No matter how old I get, I
remember the examples of all my mātua for whom voting day was an exciting
privilege and a family event. My Pawarenga whānau were my
most immediate influence and they always took us with them when they
voted. But our Ngātaki
whanau were our most politicising influence.
They travelled with Matiu Rata during every
election campaign, and whenever he came to Pawarenga they all stayed in our
home. This meant we got exposed to whakaaro
that we might not otherwise have encountered.
It also meant that, although I grew up questioning and challenging almost
everything and everyone, including Matiu, I never ever questioned if I should vote.
This election, our eldest grandchild is eligible to vote for
the first time. He too has had
politicising influences from all sides of his whakapapa and is likely to vote every chance
he gets. But we know from past and
current trends that many rangatahi don’t share his experience, aren’t enrolled,
and won’t vote.
The reasons for this are captured eloquently in a series of
questions put by another whanaunga from my Ōwhata
side, Robert McDowell, who asks, “Do
governments create jobs other than [those] … that produce nothing
of value [but] fleece ... people's personal wealth and [our] national
assets?
“Do governments create
industries; or do innovative people, who thereafter subcontract to governments
according to specification?
“Do governments create
opportunities for innovation; or do they assassinate our children's imagination with … years of trauma-based mind
control?
“Do governments assassinate local opportunities so as to
assimilate more rats onto their government job-scheme treadmill; or do they
outsource our local industries to benefit the slaves in third-world nations?

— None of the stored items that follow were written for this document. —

/-- BUZ: low while it is stopped. -/
def Devices.buzOut (d : Devices) : Signal :=
  if d.isWild .buz then .unstated
  else levelIf d.buz.on d.buz.level

/-- PCL: low while it is stopped. -/
def Devices.pclOut (d : Devices) : Signal :=
  if d.isWild .pcl then .unstated
  else if d.pcl.on && d.pcl.divider == 0 then .clock
  else levelIf d.pcl.on d.pcl.level

/-! ### UART0 and UART6 -/

/-- The level of the transmit line: the bit being sent, high at rest. -/
def UartTx.line (t : UartTx) : Bool :=
  match t.bits with
  | b :: _ => b
  | [] => true

/-- The level of TxD0 (R698). -/
def Devices.txd0 (d : Devices) : Bool := d.tx0.line

/-- The level of TxD6, inverted with TXDLV6 = 1 (R719). -/
def Devices.txd6 (d : Devices) : Bool := d.tx6.line != d.bit .ASICL6 0

/-- TxD0 as an output. -/
def Devices.txd0Out (d : Devices) : Signal := d.outputOf .uart0 (.level d.txd0)

/-- TxD6 as an output. -/
def Devices.txd6Out (d : Devices) : Signal := d.outputOf .uart6 (.level d.txd6)

/-- UART0 may transmit, which makes its pin TxD0 (R696). -/
def Devices.sends0 (d : Devices) : Bool := d.bit .ASIM0 7 && d.bit .ASIM0 6

/-- UART6 may transmit, or is enabled and not set to reception only, which makes its pin TxD6 (R721, R727; log entry 44); with
TXDLV6 = 1 the pin is that always (R719). -/
def Devices.sends6 (d : Devices) : Bool :=
  (d.bit .ASIM6 7 && (d.bit .ASIM6 6 || !d.bit .ASIM6 5)) || d.bit .ASICL6 0

/-- UART6 is in operation stop mode: POWER6 = TXE6 = RXE6 = 0 (R697, R721). -/
def Devices.stopped6 (d : Devices) : Bool := d.fieldOf .ASIM6 5 3 == 0

/-- TxD on P13 with PF13 = 1: TxD0; in LC3, LD3 and LE3, where ISC5, ISC4 put TxD6 there, TxD6, and TxD0 only while UART6 is
stopped; a port pin while neither transmits, but for a transmission of UART6 that POWER6 = 0 has cut off, after which TxD6 stays
high (R456, R696, R714, R720, R721). -/
def Devices.txdP13 (d : Devices) : Signal :=
  let six := !d.series.isLf && d.fieldOf .ISC 4 2 == 2
  if six && d.sends6 then d.txd6Out
  else if d.sends0 then if six && !d.stopped6 then .unstated else d.txd0Out
  else if six && d.tx6.cut then d.txd6Out else .off

/-- TxD6 on P16 with PF16 = 1, where ISC5, ISC4 put it there; a port pin while it does not transmit and was not cut off (R456, R465,
R714, R720, R721). -/
def Devices.txdP16 (d : Devices) : Signal :=
  if d.fieldOf .ISC 4 2 != 1 then .unstated else if d.sends6 || d.tx6.cut then d.txd6Out else .off

/-- TxD6 on P112: while UART6 may transmit or was cut off, and with TXDLV6 = 1 always; ISC3 must be 1 for it (R462, R714, R719,
R721). -/
def Devices.txdP112 (d : Devices) : Signal :=
  if d.fieldOf .ISC 4 2 = 0 && (d.sends6 || d.tx6.cut) then if d.bit .ISC 3 then d.txd6Out else .unstated else .off

/-! ### CSI10 and CSIA0 -/

/-- The bit of a byte that goes out first (R743). -/
def firstBit (lsb : Bool) (v : Byte) : Bool := if lsb then v.getLsbD 0 else v.getLsbD 7

/-- The level of SCK10 as output: the idle level of the clock phase, changed by every edge (R744). -/
def Devices.sck10 (d : Devices) : Bool := (d.csi10.edges % 2 == 0) != d.bit .CSIC10 4

/-- SO10 as output: low in receive mode; in transmit mode the level of the last bit, or before the first transfer a free one (log entry
172); with CSIE10 = 0 low, or with DAP10 = 1 the first bit of SOTB10 (R747). -/
def Devices.so10 (d : Devices) : Bool :=
  if d.bit .CSIM10 7 then d.csi10.so && d.bit .CSIM10 6
  else d.bit .CSIM10 6 && d.bit .CSIC10 3 && firstBit (d.bit .CSIM10 4) (d.rd .SOTB10)

/-- SCK10 on P11 as master. With CSIE10 = 0 and CKP10 = 1 the pin cannot be used as a port (R745). -/
def Devices.sck10Out (d : Devices) : Signal :=
  if d.bit .CSIM10 7 then d.outputOf .csi10 (levelIf (d.fieldOf .CSIC10 0 3 != 7) d.sck10)
  else if d.bit .CSIC10 4 then .unstated else .off

/-- SO10 on P13: in transmit mode (R745, R747). Where CSI10 does not transmit P13 shows its latch also while CSIM10 and CSIC10 are not
00H, which the rules require for its use as a port: DESIGN CHOICE, unsafe (R455, R744; log entry 104). -/
def Devices.so10Out (d : Devices) : Signal :=
  d.outputOf .csi10 (levelIf (d.bit .CSIM10 6 && (d.bit .CSIM10 7 || d.bit .CSIC10 3)) d.so10)

/-- The level of SCKA0 as output: high at rest (R761). -/
def Devices.scka0 (d : Devices) : Bool := d.csia0.edges % 2 == 0

/-- The level of SOA0: low while transmission is disabled (R761), and free before the first transfer (log entry 172). -/
def Devices.soa0 (d : Devices) : Bool := d.csia0.so && d.bit .CSIMA0 7 && d.bit .CSIMA0 3

/-- SCKA0 on P14 as master (R769). -/
def Devices.scka0Out (d : Devices) : Signal :=
  d.outputOf .csia0 (levelIf (d.bit .CSIMA0 7 && d.bit .CSIMA0 4) d.scka0)

/-- SOA0 on P16 while transmission is enabled (R769). -/
def Devices.soa0Out (d : Devices) : Signal :=
  d.outputOf .csia0 (levelIf (d.bit .CSIMA0 7 && d.bit .CSIMA0 3) d.soa0)

/-! ### Manchester code generator -/

/-- The divisor k (R795). -/
def Devices.kMcg (d : Devices) : Nat := max 4 (d.fieldOf .MC0CTL2 0 5)

/-- MCGO: nothing in operation stop mode (R790); the suspend level MC0OLV between transfers, the data bit in bit sequential
mode, in Manchester mode one level in the first half of a bit and the other in the second (R793, R797, D26). In the two clocks before a
byte that came late it is the suspend level: DESIGN CHOICE, unsafe (R797; log entry 175). -/
def Devices.mcgo (d : Devices) : Signal :=
  if !d.bit .MC0CTL0 7 then .off
  else d.outputOf .mcg <|
    match d.mcg.bits with
    | [] => .level (d.bit .MC0CTL0 0)
    | b :: _ =>
      if d.bit .MC0CTL0 1 then .level b
      else .level ((b == Config.mcgOneFirstHalf (d.bit .MC0CTL0 0)) != decide (d.mcg.left ≤ d.kMcg))

/-! ### LCD controller -/

/-- What a segment or common pin outputs (R772, R776, R781): ground, its select or non-select level, a key scan level, or
something the spec does not state. -/
inductive LcdLevel where
  | ground | select | nonSelect
  | key (high : Bool)
  | unstated
  deriving DecidableEq, Repr

/-- The number of time slices of a display mode (R772). -/
def lcdSlices (mode : Nat) : Nat :=
  match mode with
  | 0 => 4 | 1 => 3 | 2 => 2 | 3 => 3 | 7 => 8 | _ => 1

/-- The number of display slices now. -/
def Devices.lcdCount (d : Devices) : Nat := lcdSlices (d.fieldOf .LCDM 0 3)

/-- LCD source clocks of one time slice (R773). -/
def Devices.lcdPeriod (d : Devices) : Nat := 2 ^ (4 + d.fieldOf .LCDC0 0 3)

/-- KSF: the segment key scan output period (R771). -/
def Devices.ksf (d : Devices) : Bool := d.bit .LCDMD 1

/-- The common signals of the mode: COM0 to COM3 in static mode, else one for each slice (R770, R778). -/
def Devices.commonUsed (d : Devices) (k : Nat) : Bool :=
  decide (k < if d.lcdCount = 1 then 4 else d.lcdCount)

/-- COMk has its pin: COM0 to COM3 always, COM4 to COM7 in 8-slice mode, where SEG0 to SEG3 give them theirs (R770). -/
def Devices.commonPin (d : Devices) (k : Nat) : Bool := decide (k < if d.lcdCount = 8 then 8 else 4)

/-- What COMk outputs: nothing where it has no pin; ground with SCOC = 0; in slice k its select level and else the non-select
level; in static mode COM0 to COM3 are alike; in the key scan period all are at the non-select level (R770, R772, R778). With
LCDON = 0 and SCOC = 1 this is the common waveform of R772, where step (7) of R779 has the non-select level: DESIGN CHOICE, unsafe (log
entry 189). The pins that the board leaves open, COM2 and COM3 with 2 slices and COM3 with 3, output nothing with SCOC = 1: DESIGN
CHOICE, unsafe (R772, R778; log entry 191). -/
def Devices.common (d : Devices) (k : Nat) : Option LcdLevel :=
  if !d.commonPin k then none
  else if !d.bit .LCDM 6 then some .ground
  else if !d.commonUsed k then none
  else if !d.ksf && (d.lcdCount == 1 || k == d.lcd.slice) then some .select else some .nonSelect

/-- The PF bit that makes the pins of a port, or the pin of port 2, segment outputs (R457, R458). -/
def Devices.segmentSelected (d : Devices) (p : Nat × Nat) : Bool :=
  match p.1 with
  | 2 => d.bit .PF2 p.2
  | 8 => d.bit .PFALL 0
  | 9 => d.bit .PFALL 1
  | 10 => d.bit .PFALL 2
  | 11 => d.bit .PFALL 3
  | 13 => d.bit .PFALL 4
  | 14 => d.bit .PFALL 5
  | 15 => d.bit .PFALL 6
  | _ => false

/-- The pin of a port is a segment output (R455, R457, R458, R460). -/
def Devices.segmentAt (d : Devices) (p : Nat × Nat) : Bool :=
  (pinSegment d.series p).isSome && d.segmentSelected p

/-- SEGn reaches a pin: SEG0 to SEG3, on the pins of COM4 to COM7, in every mode but 8-slice; another one where its port
pin is a segment output (R770). -/
def Devices.segmentUsed (d : Devices) (n : Nat) : Bool :=
  if n < 4 then d.lcdCount != 8
  else
    match segmentPin d.series n with
    | some p => d.segmentSelected p
    | none => false

/-- The level of KSi in the key scan period: P14 or P15, one bit for each half (R776). -/
def Devices.keySignal (d : Devices) (i : Nat) : Bool :=
  let half := if 2 * d.lcd.count < d.lcdPeriod then 0 else 4
  if i < 4 then d.bit .P14 (i + half) else d.bit .P15 (i - 4 + half)

/-- What SEGn outputs (R772, R776, R780): nothing where it reaches no pin; ground with SCOC = 0; with LCDON = 0 the non-select level;
in the key scan period the level of KSi on the eight key segments, on the others nothing that the spec states; else the level that
the display RAM bit of the slice chooses. With LCDON = 0 the key segments too are at the non-select level in the key scan period, as
R772 has it against R776: DESIGN CHOICE, unsafe (log entry 190). -/
def Devices.segment (d : Devices) (n : Nat) : Option LcdLevel :=
  if !d.segmentUsed n then none
  else if !d.bit .LCDM 6 then some .ground
  else if !d.bit .LCDM 7 then some .nonSelect
  else if d.ksf then
    let k := keySegment d.series
    if k ≤ n ∧ n < k + 8 then some (.key (d.keySignal (n - k))) else some .unstated
  else if (d.ram.get (0xFA40 + n)).getLsbD d.lcd.slice then some .select else some .nonSelect

/-- P40 is the VLC3 supply pin: with 1/4 bias (R772). -/
def Devices.vlc3 (d : Devices) : Bool := d.fieldOf .LCDM 0 3 == 7

/-! ### Which output a pin carries (R455, R462 to R465) -/

/-- The output functions of a pin, each with the latch value that its row of the tables requires, where it requires one. -/
def Devices.pinOutputs (d : Devices) (p : Nat × Nat) : List (Option Bool × Signal) :=
  match p with
  | (1, 0) => [(some false, d.pclOut)]
  | (1, 1) => [(some true, d.sck10Out)]
  | (1, 3) => if d.bit .PF1 3 then [(none, d.txdP13)] else [(some false, d.so10Out)]
  | (1, 4) => [(some true, d.scka0Out)]
  | (1, 6) => if d.bit .PF1 6 then [(none, d.txdP16)] else [(some false, d.soa0Out)]
  | (3, 1) => [(some false, d.toh1)]
  | (3, 2) => [(some false, d.toh0), (some false, d.mcgo)]
  | (3, 3) => [(some false, d.rtcdiv), (some false, d.rtccl), (some false, d.buzOut)]
  | (3, 4) => [(some false, d.to00), (some false, d.rtc1hz)]
  | (4, 3) => [(some false, d.to51)]
  | (4, 4) => [(some false, d.to50)]
  | (11, 2) => [(some true, d.txdP112)]
  | _ => []

/-- The level of a pin in output mode with a latch value: the latch where no output function is on; the level of the one that
is on where the latch is as its row requires; else a level that nothing states (R466, N18). -/
def Devices.outputLevel (d : Devices) (p : Nat × Nat) (latch : Bool) : Bool :=
  match (d.pinOutputs p).filter fun o => o.2 != .off with
  | [] => latch
  | [(need, .level b)] => if need = none ∨ need = some latch then b else d.openPin p
  | _ => d.openPin p

end Sys2Proof.Machine
end

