/-- A count clock in clear and start mode (R566, R568): at the match the counter clears, INTTM5n is raised and the
flip-flop inverts if enabled. -/
def Devices.tm5PlainClock (d : Devices) (i : Ch3) : Devices :=
  let t := (d.tm5 i).buffer (d.rd (tm5Counter i))
  if d.rd (tm5Counter i) == d.rd (tm5Compare i) then
    ((d.putTm5 i { t with out := t.out != d.bit (tm5Control i) 1 }).wr (tm5Counter i) 0).tm5Hit i
  else (d.putTm5 i t).wr (tm5Counter i) (d.rd (tm5Counter i) + 1)

/-- One count clock of timer 5n. -/
def Devices.tm5Clock (d : Devices) (i : Ch3) : Devices :=
  if d.tm5On i then if d.tm5Pwm i then d.tm5PwmClock i else d.tm5PlainClock i else d

/-- A count clock comes to timer 5n, which one with free behaviour does not follow (U11). -/
def Devices.tm5Tick (d : Devices) (i : Ch3) : Devices := if d.isWild (tm5Block i) then d else d.tm5Clock i

/-- What a read of TM5n gives: the count, or while it counts what the read buffer still holds: the count before, or the one
before that (R560; log entry 72). -/
def Devices.readTm5 (d : Devices) (i : Ch3) : Byte × Devices :=
  if d.tm5On i then
    let (now, e) := d.drawBit
    let (one, e) := e.drawBit
    (if now then e.rd (tm5Counter i) else if one then (e.tm5 i).last else (e.tm5 i).last2, e)
  else (d.rd (tm5Counter i), d)

/-- Which power of two divides fPRS for timer 5n, where it does (R562, R563). -/
def tm5Tap (i : Ch3) (sel : Nat) : Option Nat :=
  match sel with
  | 2 => some 0
  | 3 => some 1
  | 4 => match i with
    | .n0 => some 2
    | _ => some 4
  | 5 => some 6
  | 6 => some 8
  | 7 => match i with
    | .n0 => some 13
    | .n1 => none
    | .n2 => some 12
  | _ => none

/-- The pin TI5n, where the product has it: TI50 and TI51 in LE3 and LF3 only (R559). -/
def ti5Pin (s : Series) (i : Ch3) : Option Pin :=
  match i with
  | .n0 => if s.isLeLf then some (4, 4) else none
  | .n1 => if s.isLeLf then some (4, 3) else none
  | .n2 => some (3, 4)

/-- A counted edge at TI5n. With ISC2 = 1 an edge at TI52 counts while the synchronised enable is high; the synchroniser takes
over the level of TOH2 at every edge of TI52, so an edge is counted or lost at each change of the enable (R547). -/
def Devices.ti5Count (d : Devices) (i : Ch3) : Devices :=
  match i with
  | .n2 =>
    let e := { d with tm52 := { d.tm52 with gate := d.toh2 } }
    if d.bit .ISC 2 && !d.tm52.gate then e else e.tm5Tick .n2
  | _ => d.tm5Tick i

“What value does government bring to the global table other
than that which it has pilfered from the people's plate? Is it not our table,
our food, our cutlery, our china, our chairs [but] only their appetite that
feasts?”
Robert goes on to write, “In Reality, government is a
psychopathic projection of collectivist force; i.e. ‘Do what I say or I
will hurt you.’ Government does not even
exist without the people’s belief in it. Through one form of coercion or
another the people have been stripped bare of their self-belief and intrepid
spirit. Government is the illusion of authority created by fear, self-interest,
cowardice and greed.”
I can’t fault his analysis. It’s very sound. So is the ultimate question he poses to us all; to vote or not to vote?
For myself, at this time when politics has never been dirtier, the answer lies in a simple, clean memory
of sitting under the kitchen table
listening to my mātua talk into the early hours of the morning about my future
and the role that their voting played in it. They gave me hope. They still
do.
"Go ahead,” Robert concludes, “... make your own choice; but don't you ever
presume that you can make mine".
Yes, you are right my whanaunga. Engari, maumahara noa ahau te tauira o ōku
tūpuna. So, although the example we leave our mokopuna may be different in detail to that of our tupuna, we honour them all by making sure it is as hopeful and unforgettable as theirs was to us.